EXCERPTED RECORDS
/-- Hidden row `r`, dimension `k`, as the macros hold it. -/
def Matrix.hidden (m : Matrix) (d : VDesc) (r k : Nat) : Nat :=
  let b := k / 256
  m.bAt (b / d.perSlot) (k % 256) (b % d.perSlot * d.cols + r)

/-- The head of a matrix queue replaced. -/
def Matrix.setHead (m : Matrix) (op : MatOp) : Matrix :=
  match m.queue with
  | [] => m
  | _ :: r => { m with queue := op :: r }

/-- The shape of a request of a vocabulary operation. -/
def vocabCopy (src dst : DWord) (sfmt dfmt redop ext0 ext1 : Nat) (sstr dstr : Int) : CopyJob :=
  { src := src, dst := dst, bbar := 0xFFFFFFFF#32, tctr := none, ndim := 2, sfmt := sfmt, dfmt := dfmt, perm := false, baxis := false
    redop := redop, pstride := 0, origin := 0, exts := [ext0, ext1, 1, 1], sstr := [sstr, 0, 0], dstr := [dstr, 0, 0], rmask := 0
    table := [], total := 0, wp := 0, stepBytes := 0, reads := [], got := [], writes := [] }

/-- A request that a vocabulary operation puts on its channel. -/
def State.vocabRequest (s : State) (op : MatOp) (j : VocabJob) (d : VDesc) (core : Nat) (dw : Bool) (elem : Nat) (job : CopyJob)
    (data : List Word) : State :=
  let (n, s) := s.newId
  let q : CopyReq :=
    { id := n, cluster := s.clusterOf op.unit, chan := d.chan, unit := op.unit, record := none, scope := if dw then 2 else 1
      handles := [], nf := [], kclass := 1, issuer := op.unit.gang, icount := j.icount, round := j.round
      pid := s.pid op.unit, place := 0, vocab := some (core, dw, elem), data := data, cancel := false, skipWatch := [], streams := []
      phase := .queued, job := some job, upset := false }
  { s with eng := { s.eng with copies := s.eng.copies ++ [q] } }

/-- The panel of dimension block `b` of a tile (R352). -/
def panelJob (op : MatOp) (d : VDesc) (u b : Nat) : CopyJob :=
  let at_ := d.ring + (u * d.dblk + b) % d.ringN * 131072
  vocabCopy (BitVec.ofNat 64 (d.wBase + 256 * u * d.wStride + (if d.wfmt = 1 then 512 else 144) * b))
    (BitVec.ofNat 64 (0xFFFF000000000000 + op.wg * 2 ^ 24 + at_)) d.wfmt 1 0 256 (d.present u) d.wStride 512

/-- The weight of token `x` of the tile in dimension `k` of a panel in the ring. -/
def panelWeight (w : Workgroup) (d : VDesc) (u b x k : Nat) : Nat :=
  leNat (getBytes w.sp (d.ring + (u * d.dblk + b) % d.ringN * 131072 + 512 * x + 2 * k) 2)

/-- A logit's plane in the work tile: row `r`, token `x` of the tile. -/
def Workgroup.logit (w : Workgroup) (d : VDesc) (p r x : Nat) : Nat := w.accWord (tileOff d.work p r x)

/-- The k-chunks of one panel accumulated into the work tile (R352, R353). -/
def accumulatePanel (lr : LaunchRec) (m : Matrix) (d : VDesc) (u b : Nat) (w : Workgroup) : Workgroup :=
  (List.range d.rows).foldl (fun w r => (List.range (d.present u)).foldl (fun w x => lr.planes.foldl (fun (w : Workgroup) p =>
    let v := (List.range 8).foldl (fun v c =>
      addChunk lr (elemOf (d.rkey r) (d.tokBase + 256 * u + x)) (8 * b + c) d.tag p v
        ((List.range 32).map fun k => (m.hidden d r (256 * b + 32 * c + k), panelWeight w d u b x (32 * c + k))))
      (w.logit d p r x)
    w.setAcc (tileOff d.work p r x) v) w) w) w

/-- The first logit of the tile that is not finite: lowest row, then lowest token (R355). -/
def badLogit (lr : LaunchRec) (d : VDesc) (u : Nat) (w : Workgroup) : Option (Nat × Nat) :=
  (List.range d.rows).findSome? fun r => ((List.range (d.present u)).find? fun x =>
    lr.planes.any fun p => 0x7F800000 ≤ f32.mag (w.logit d p r x)).map fun x => (r, d.tokBase + 256 * u + x)

/-- The gradient of a token in a plane (R363). -/
def gradient (lr : LaunchRec) (d : VDesc) (x : RowRec) (r token p l : Nat) : Nat :=
  let mx := (x.mx[p]?).getD 0
  let sum := f32.decode ((x.sum[p]?).getD 0)
  let e := elemOf (d.rkey r) token
  let q := f32.decode (expE lr e (2 ^ 40) d.tag p l mx)
  let dir := planeDir lr e (2 ^ 40 + 2) d.tag p
  let g := f32.decode d.gScale
  let hit := x.label = token
  let v := match sum with
    | .fin _ (_ + 1) _ =>
      let num := if hit then (q.add dir sum.negate).1 else q
      ((num.mul g).1.div sum).1
    | _ =>
      let t := (q.div sum).1
      let t := if hit then (t.add dir (.fin true 1 0)).1 else t
      (t.mul g).1
  (bf16.ofFV dir v).1

/-- The dH planes with a tile's contributions (R363). -/
def addDh (lr : LaunchRec) (d : VDesc) (u : Nat) (grad : Nat → Nat → Nat → Nat) (weight : Nat → Nat → Nat) (w : Workgroup) : Workgroup :=
  let dn := 256 * d.dnBlk
  lr.planes.foldl (fun w p => (List.range d.rows).foldl (fun w r => (List.range dn).foldl (fun (w : Workgroup) kk =>
    let k := 256 * d.dloBlk + kk
    let off := d.dhOff + ((p * d.rows + r) * dn + kk) * 4
    let v := (List.range 8).foldl (fun v c =>
      addChunk lr (2 ^ 63 + d.rkey r * 2 ^ 16 + k) (d.tokBase / 32 + 8 * u + c) d.tag p v
        (((List.range 32).filter fun t => 32 * c + t < d.present u).map fun t => (grad p r (32 * c + t), weight k (32 * c + t))))
      (w.accWord off)
    w.setAcc off v) w) w) w

/-- The dW elements of a tile in the order of tokens, then dimensions (R363). -/
def dwOf (lr : LaunchRec) (m : Matrix) (d : VDesc) (u : Nat) (grad : Nat → Nat → Nat → Nat) : List Word :=
  (List.range (d.present u)).flatMap fun x => (List.range (256 * d.dblk)).map fun k =>
    let plane (p : Nat) : Nat := (List.range 2).foldl (fun v c =>
      addChunk lr (2 ^ 62 + (d.tokBase + 256 * u + x) * 2 ^ 16 + k) c d.tag p v
        (((List.range 32).filter fun t => 32 * c + t < d.rows).map fun t => (grad p (32 * c + t) x, m.hidden d (32 * c + t) k))) 0
    BitVec.ofNat 32 (if lr.single then plane 0 else (f32.median (plane 0) (plane 1) (plane 2)).getD f32.qnan)

/-- A row's record after a tile (R354). -/
def tileRec (lr : LaunchRec) (d : VDesc) (u r : Nat) (w : Workgroup) (x : RowRec) : RowRec :=
  let toks := List.range (d.present u)
  let id (t : Nat) : Nat := d.tokBase + 256 * u + t
  let row := elemOf (d.rkey r) (2 ^ 24 - 1)
  let ck := 2 ^ 41 + 4 * (d.tokBase / 256 + u)
  let plane (p : Nat) : Nat × Nat :=
    let old := (x.mx[p]?).getD 0
    let new := toks.foldl (fun a t => (f32.minMax true a (w.logit d p r t)).1) old
    let f := rescale lr row ck d.tag p old new
    let terms := toks.map fun t => f32.decode (expE lr (elemOf (d.rkey r) (id t)) (2 ^ 40) d.tag p (w.logit d p r t) new)
    (new, roundSum (planeDir lr row (ck + 2) d.tag p) (((f32.decode ((x.sum[p]?).getD 0)).mul (f32.decode f)).1 :: terms))
  let ps := lr.planes.map plane
  let here := (toks.find? fun t => id t = x.label)
  let keys := toks.map fun t => (rankKey lr.single (w.logit d 0 r t) (w.logit d 1 r t) (w.logit d 2 r t), id t)
  { x with
    mx := repeatPlanes lr.single (ps.map Prod.fst), sum := repeatPlanes lr.single (ps.map Prod.snd)
    lbl := match here with
      | some t => repeatPlanes lr.single (lr.planes.map fun p => w.logit d p r t)
      | none => x.lbl
    lseen := x.lseen || (here.isSome && x.label != 0xFFFFFFFF), ents := bestOf x.k (x.ents ++ keys) }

HOW TO COMPLETE THIS TASK
Everything from the first line of the records above through the line containing "its channel. -/" should be restated word for word; leave out all other lines.

OUTPUT BELOW
/-- Hidden row `r`, dimension `k`, as the macros hold it. -/
def Matrix.hidden (m : Matrix) (d : VDesc) (r k : Nat) : Nat :=
  let b := k / 256
  m.bAt (b / d.perSlot) (k % 256) (b % d.perSlot * d.cols + r)

/-- The head of a matrix queue replaced. -/
def Matrix.setHead (m : Matrix) (op : MatOp) : Matrix :=
  match m.queue with
  | [] => m
  | _ :: r => { m with queue := op :: r }

/-- The shape of a request of a vocabulary operation. -/
def vocabCopy (src dst : DWord) (sfmt dfmt redop ext0 ext1 : Nat) (sstr dstr : Int) : CopyJob :=
  { src := src, dst := dst, bbar := 0xFFFFFFFF#32, tctr := none, ndim := 2, sfmt := sfmt, dfmt := dfmt, perm := false, baxis := false
    redop := redop, pstride := 0, origin := 0, exts := [ext0, ext1, 1, 1], sstr := [sstr, 0, 0], dstr := [dstr, 0, 0], rmask := 0
    table := [], total := 0, wp := 0, stepBytes := 0, reads := [], got := [], writes := [] }

/-- A request that a vocabulary operation puts on its channel. -/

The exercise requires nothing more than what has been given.